Internet-Draft SADCDN July 2023
Joras Expires 11 January 2024 [Page]
Workgroup:
Network Working Group
Internet-Draft:
draft-joras-sadcdn-01
Published:
Intended Status:
Informational
Expires:
Author:
M. Joras
Meta Platforms, Inc.

Securing Ancillary Data for Communicating with Devices in the Network

Abstract

There is increasing need for application endpoints to exchange rich information with devices in the network and secure that information from on-path observers. This document presents some current problems and the broad strokes of potential solutions.

Discussion Venues

This note is to be removed before publishing as an RFC.
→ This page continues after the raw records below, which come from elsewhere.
/-! `heldFalls` -/

@[simp] theorem heldFalls_store (a n : Nat) (s : State) : (heldFalls a n s).store = s.store := rfl
@[simp] theorem heldFalls_catalog (a n : Nat) (s : State) : (heldFalls a n s).catalog = s.catalog := rfl
@[simp] theorem heldFalls_intake (a n : Nat) (s : State) : (heldFalls a n s).intake = s.intake := rfl
@[simp] theorem heldFalls_streams (a n : Nat) (s : State) : (heldFalls a n s).streams = s.streams := rfl
@[simp] theorem heldFalls_relocation (a n : Nat) (s : State) : (heldFalls a n s).relocation = s.relocation := rfl
@[simp] theorem heldFalls_passes (a n : Nat) (s : State) : (heldFalls a n s).passes = s.passes := rfl
@[simp] theorem heldFalls_billing (a n : Nat) (s : State) : (heldFalls a n s).billing = s.billing := rfl
@[simp] theorem heldFalls_clock (a n : Nat) (s : State) : (heldFalls a n s).clock = s.clock := rfl
@[simp] theorem heldFalls_notices (a n : Nat) (s : State) : (heldFalls a n s).notices = s.notices := rfl
@[simp] theorem heldFalls_mailboxes (a n : Nat) (s : State) : (heldFalls a n s).mailboxes = s.mailboxes := rfl
@[simp] theorem heldFalls_control (a n : Nat) (s : State) : (heldFalls a n s).control = s.control := rfl
@[simp] theorem heldFalls_links (a n : Nat) (s : State) : (heldFalls a n s).links = s.links := rfl
@[simp] theorem heldFalls_pending (a n : Nat) (s : State) : (heldFalls a n s).pending = s.pending := rfl

/-! `putDescriptor` -/

@[simp] theorem putDescriptor_store (n : Nat) (d : Descriptor) (s : State) : (s.putDescriptor n d).store = s.store := rfl
@[simp] theorem putDescriptor_catalog (n : Nat) (d : Descriptor) (s : State) : (s.putDescriptor n d).catalog = s.catalog := rfl
@[simp] theorem putDescriptor_streams (n : Nat) (d : Descriptor) (s : State) : (s.putDescriptor n d).streams = s.streams := rfl
@[simp] theorem putDescriptor_relocation (n : Nat) (d : Descriptor) (s : State) : (s.putDescriptor n d).relocation = s.relocation := rfl
@[simp] theorem putDescriptor_passes (n : Nat) (d : Descriptor) (s : State) : (s.putDescriptor n d).passes = s.passes := rfl
@[simp] theorem putDescriptor_ledger (n : Nat) (d : Descriptor) (s : State) : (s.putDescriptor n d).ledger = s.ledger := rfl
@[simp] theorem putDescriptor_billing (n : Nat) (d : Descriptor) (s : State) : (s.putDescriptor n d).billing = s.billing := rfl
@[simp] theorem putDescriptor_clock (n : Nat) (d : Descriptor) (s : State) : (s.putDescriptor n d).clock = s.clock := rfl
@[simp] theorem putDescriptor_notices (n : Nat) (d : Descriptor) (s : State) : (s.putDescriptor n d).notices = s.notices := rfl
@[simp] theorem putDescriptor_mailboxes (n : Nat) (d : Descriptor) (s : State) : (s.putDescriptor n d).mailboxes = s.mailboxes := rfl
@[simp] theorem putDescriptor_control (n : Nat) (d : Descriptor) (s : State) : (s.putDescriptor n d).control = s.control := rfl
@[simp] theorem putDescriptor_links (n : Nat) (d : Descriptor) (s : State) : (s.putDescriptor n d).links = s.links := rfl
@[simp] theorem putDescriptor_pending (n : Nat) (d : Descriptor) (s : State) : (s.putDescriptor n d).pending = s.pending := rfl

/-! `freeDescriptor` -/

@[simp] theorem freeDescriptor_store (n : Nat) (s : State) : (freeDescriptor n s).store = s.store := rfl
@[simp] theorem freeDescriptor_catalog (n : Nat) (s : State) : (freeDescriptor n s).catalog = s.catalog := rfl
@[simp] theorem freeDescriptor_streams (n : Nat) (s : State) : (freeDescriptor n s).streams = s.streams := rfl
@[simp] theorem freeDescriptor_relocation (n : Nat) (s : State) : (freeDescriptor n s).relocation = s.relocation := rfl
@[simp] theorem freeDescriptor_passes (n : Nat) (s : State) : (freeDescriptor n s).passes = s.passes := rfl
@[simp] theorem freeDescriptor_ledger (n : Nat) (s : State) : (freeDescriptor n s).ledger = s.ledger := rfl
@[simp] theorem freeDescriptor_billing (n : Nat) (s : State) : (freeDescriptor n s).billing = s.billing := rfl
@[simp] theorem freeDescriptor_clock (n : Nat) (s : State) : (freeDescriptor n s).clock = s.clock := rfl
@[simp] theorem freeDescriptor_notices (n : Nat) (s : State) : (freeDescriptor n s).notices = s.notices := rfl
@[simp] theorem freeDescriptor_mailboxes (n : Nat) (s : State) : (freeDescriptor n s).mailboxes = s.mailboxes := rfl
@[simp] theorem freeDescriptor_control (n : Nat) (s : State) : (freeDescriptor n s).control = s.control := rfl
@[simp] theorem freeDescriptor_links (n : Nat) (s : State) : (freeDescriptor n s).links = s.links := rfl
@[simp] theorem freeDescriptor_pending (n : Nat) (s : State) : (freeDescriptor n s).pending = s.pending := rfl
Source for this draft and an issue tracker can be found at https://github.com/mjoras/sadcdn.

Status of This Memo

This Internet-Draft is submitted in full conformance with the provisions of BCP 78 and BCP 79.

Internet-Drafts are working documents of the Internet Engineering Task Force (IETF). Note that other groups may also distribute working documents as Internet-Drafts. The list of current Internet-Drafts is at https://datatracker.ietf.org/drafts/current/.
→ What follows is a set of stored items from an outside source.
theorem setContributorState_holdings (id x : Nat) (s : State) : (setContributorState id x s).1.holdings = s.holdings := by
  unfold setContributorState; simp only; split
  · rfl
  · split_ifs <;> rfl

theorem setShare_holdings (id x : Nat) (s : State) : (setShare id x s).1.holdings = s.holdings := by
  unfold setShare; simp only; split_ifs <;> rfl

theorem setTariff_holdings (k u c a b n m : Nat) (s : State) : (setTariff k u c a b n m s).1.holdings = s.holdings := by
  unfold setTariff; split
  · split <;> rfl
  · rfl

theorem setTariffGlobals_holdings (g : Globals) (s : State) : (setTariffGlobals g s).1.holdings = s.holdings := by
  unfold setTariffGlobals; split <;> rfl

theorem placeOrder_holdings (a : Nat) (q : Sale) (s : State) : (s.placeOrder a q).1.holdings = s.holdings := by
  unfold State.placeOrder; simp only; split
  · rfl
  · split
    · rfl
    · split
      · rfl
      · exact acceptStream_holdings _ _ _

theorem order_holdings (a : Nat) (w : WireKey) (u n : Nat) (s : State) : (order a w u n s).1.holdings = s.holdings := by
  unfold order; split
  · rfl
  · split
    · rfl
    · rfl
    · split
      · rfl
      · iterate 2
          split
          · rfl
        split
        · rfl
        · exact placeOrder_holdings _ _ s

theorem setPeriodLength_holdings (d : Nat) (s : State) : (setPeriodLength d s).1.holdings = s.holdings := by
  unfold setPeriodLength; split <;> rfl

theorem closeAttempt_holdings (s : State) : (closeAttempt s).holdings = s.holdings := by
  unfold closeAttempt; simp only; split <;> rfl

theorem releaseStatements_holdings (n : Nat) (s : State) : (releaseStatements n s).1.holdings = s.holdings := by
  unfold releaseStatements; simp only; split <;> rfl

theorem setClock_holdings (d m : Nat) (s : State) : (setClock d m s).1.holdings = s.holdings := by
  unfold setClock; split <;> rfl

theorem postMessage_holdings (p : Port) (b : BitVec 8) (x : List Octet) (s : State) : (postMessage p b x s).1.holdings = s.holdings := by
  unfold postMessage; simp only
  iterate 2
    split
    · rfl
  exact foldl_holdings (fun s t => deliver ⟨p, x⟩ t s) (fun _ _ => rfl) _ s

theorem takeMessage_holdings (p : Port) (s : State) : (takeMessage p s).1.holdings = s.holdings := by
  unfold takeMessage; split <;> rfl

theorem answerFrame_holdings (p : Port) (tag : Octet) (a b : Status) (s : State) : (answerFrame p tag a b s).holdings = s.holdings := by
  unfold answerFrame; split
  · rfl
  · split
    · rw [transmit_holdings, refuse_holdings]
    · rw [transmit_holdings, reply_holdings]

theorem resumeWrites_holdings (s : State) : (resumeWrites s).1.holdings = s.holdings := by
  unfold resumeWrites; split
  · rfl
  · rename_i m
    split
    · rfl
    · have m : s.control.mode = .preserve := by simpa using m
      exact (notifyAll_holdings _ _ _).trans (setMode_holdings (by simp [m]) (by simp) none)

/-! ### The editions -/

theorem abandonEdition_holdingsOk (p : Port) (h : Nat) (k : s.holdings.Ok) : (abandonEdition p h s).1.holdings.Ok := by
  unfold abandonEdition; split
  · exact k
  · split
    · exact k
    · simp only
      rw [withdrawCopy_holdings]
      exact removeObjects_holdingsOk h (dropDeposits_holdingsOk (fun _ he => (List.mem_filter.1 he).1) k)

theorem withdrawEdition_holdingsOk (p : Port) (h : Nat) (k : s.holdings.Ok) : (withdrawEdition p h s).1.holdings.Ok := by
  unfold withdrawEdition; split
  · exact k
  · split
    · exact k
    · refine abortPasses_holdingsOk _ _ ?_
      rw [releaseOrders_holdings, notifyAll_holdings]
      exact k

theorem purgeEdition_holdingsOk (p : Port) (h : Nat) (k : s.holdings.Ok) : (purgeEdition p h s).1.holdings.Ok := by
  unfold purgeEdition; split
  · exact k
  · split
    · exact k
    · simp only
      rw [withdrawCopy_holdings]
      exact removeObjects_holdingsOk h k

theorem discardVersion_holdingsOk (p : Port) (w : WireKey) (n : Nat) (k : s.holdings.Ok) : (discardVersion p w n s).1.holdings.Ok := by
  unfold discardVersion; split
  · exact k
  · rename_i e o ho
    split
    · exact k
    · split
      · exact k
      · split
        · exact k
        · obtain ⟨c, hc⟩ := seeObject_object ho
          simp only
          rw [withdrawCopy_holdings]
          exact removeVersion_holdingsOk hc _ k

/-! ### The deposits -/

/-- The descriptor that BEGIN_OBJECT takes is free. -/
theorem beginChecks_free {p : Port} {c : Nat} {ks : List Key} {n : Nat} (h : s.beginChecks p c ks = .ok n) : s.descriptor n = none := by
  unfold State.beginChecks at h
  simp only at h
  iterate 4
    split at h
    · cases h
  split at h
  · cases h
  · rename_i m hm
    split at h
    · cases h
    · cases h
      unfold State.beginChecks.firstFree lowestFree at hm
      have := List.find?_some hm
      simp only [Bool.not_eq_true', List.contains_eq_mem, decide_eq_false_iff_not] at this
      cases hd : s.descriptor n with
      | none => rfl
      | some d => exact absurd (List.mem_map.2 ⟨_, mem_of_tget hd, rfl⟩) this

theorem beginObject_holdingsOk (p : Port) (h kind number length rights contributor format : Nat) (ps : List WireKey)
    (m : s.control.mode ≠ .start) (k : s.holdings.Ok) :
    (beginObject p h kind number length rights contributor format ps s).1.holdings.Ok := by
  unfold beginObject; split
  · exact k
  · iterate 2
      split
      · exact k
    split
    · exact k
    · split
      · exact k
      · split
        · split
          · exact k
          · rename_i hargs
            simp only [Bool.not_eq_true', Bool.not_eq_false, Bool.and_eq_true, decide_eq_true_eq] at hargs
            split
            · exact k
            · rename_i n hn
              exact k.putDescriptor (holdings_inStart m)
                ⟨hargs.1.1.1, k.records (holdings_inStart m) n (beginChecks_free hn)⟩ (by simp [begunDescriptor])
        · exact k

/-- A descriptor that is not DROPPED takes a change that its record does not show. -/
theorem putHeld_holdingsOk {n : Nat} {d d' : Descriptor} (hd : s.descriptor n = some d) (hdrop : d.state ≠ .dropped)
    (hdrop' : d'.state ≠ .dropped) (hlen : d'.length = d.length) (hprog : d'.programmed = d.programmed) (k : s.holdings.Ok) :
    (s.putDescriptor n d').holdings.Ok := by
  obtain ⟨h1, h2⟩ := k.deposits n d hd
  rw [if_neg hdrop] at h2
  exact k.putDescriptor (k.working_of_descriptor hd) ⟨hlen ▸ h1, by rw [if_neg hdrop', hprog]; exact h2⟩ hdrop'

theorem tellDropped_holdingsOk {n : Nat} {d : Descriptor} (hd : s.descriptor n = some d) (hs : d.state = .dropped) (k : s.holdings.Ok) :
    (tellDropped n d s).1.holdings.Ok := by
  refine k.freeDescriptor fun _ => ?_
  rw [(k.deposits n d hd).leaves, if_pos hs]

theorem putChunk_holdingsOk (p : Port) (n offset : Nat) (data : List Octet) (k : s.holdings.Ok) :
    (putChunk p n offset data s).1.holdings.Ok := by
  unfold putChunk; split
  · exact k
  · rename_i d hd
    have hd := holding_descriptor hd
    split
    · rename_i hs; exact tellDropped_holdingsOk hd hs k
    · rename_i hs
      split
      · exact k
      · iterate 4
          split
          · exact k
        split
        · exact k
        · exact putHeld_holdingsOk hd hs (d' := takeChunk data s.intake.nextSequence d) hs rfl rfl k

theorem endObject_holdingsOk (p : Port) (n : Nat) (check : BitVec 32) (k : s.holdings.Ok) : (endObject p n check s).1.holdings.Ok := by
  unfold endObject; split
  · exact k
  · rename_i d hd
    have hd := holding_descriptor hd
    split
    · rename_i hs; exact tellDropped_holdingsOk hd hs k
    · rename_i hs
      iterate 2
        split
        · exact k
      split
      · exact dropDeposit_holdingsOk (by simp) k
      · exact enterReady_holdingsOk _ (putHeld_holdingsOk hd hs (d' := { d with state := .ended }) (by simp) rfl rfl k)

theorem dropObject_holdingsOk (p : Port) (n : Nat) (k : s.holdings.Ok) : (dropObject p n s).1.holdings.Ok := by
  unfold dropObject; split
  · exact k
  · rename_i d hd
    split
    · rename_i hs; exact tellDropped_holdingsOk (holding_descriptor hd) hs k
    · exact dropDeposit_holdingsOk (by simp) k

/-! ### The passes and the settings -/

theorem submitPass_holdingsOk (w : WireKey) (x : Source) (a b c d e f : Nat) (m : s.control.mode ≠ .start) (k : s.holdings.Ok) :
    (submitPass w x a b c d e f s).1.holdings.Ok := by
  unfold submitPass
  iterate 4
    split
    · exact k
  exact k.enqueue (holdings_inStart m) rfl

theorem cancelPass_holdingsOk (id : Nat) (k : s.holdings.Ok) : (cancelPass id s).1.holdings.Ok := by
  unfold cancelPass; split
  · exact abortPasses_holdingsOk _ _ k
  · exact k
Internet-Drafts are draft documents valid for a maximum of six months and may be updated, replaced, or obsoleted by other documents at any time. It is inappropriate to use Internet-Drafts as reference material or to cite them other than as "work in progress."

This Internet-Draft will expire on 11 January 2024.

Table of Contents

1. Introduction

In modern mobile networks it is extremely common for policies to be applied to network flows by devices in the network. These policies are usually implemented by network vendors and enabled by mobile network operators (MNOs) to achieve certain outcomes. The two most prominent examples of this are traffic shaping and packet prioritization.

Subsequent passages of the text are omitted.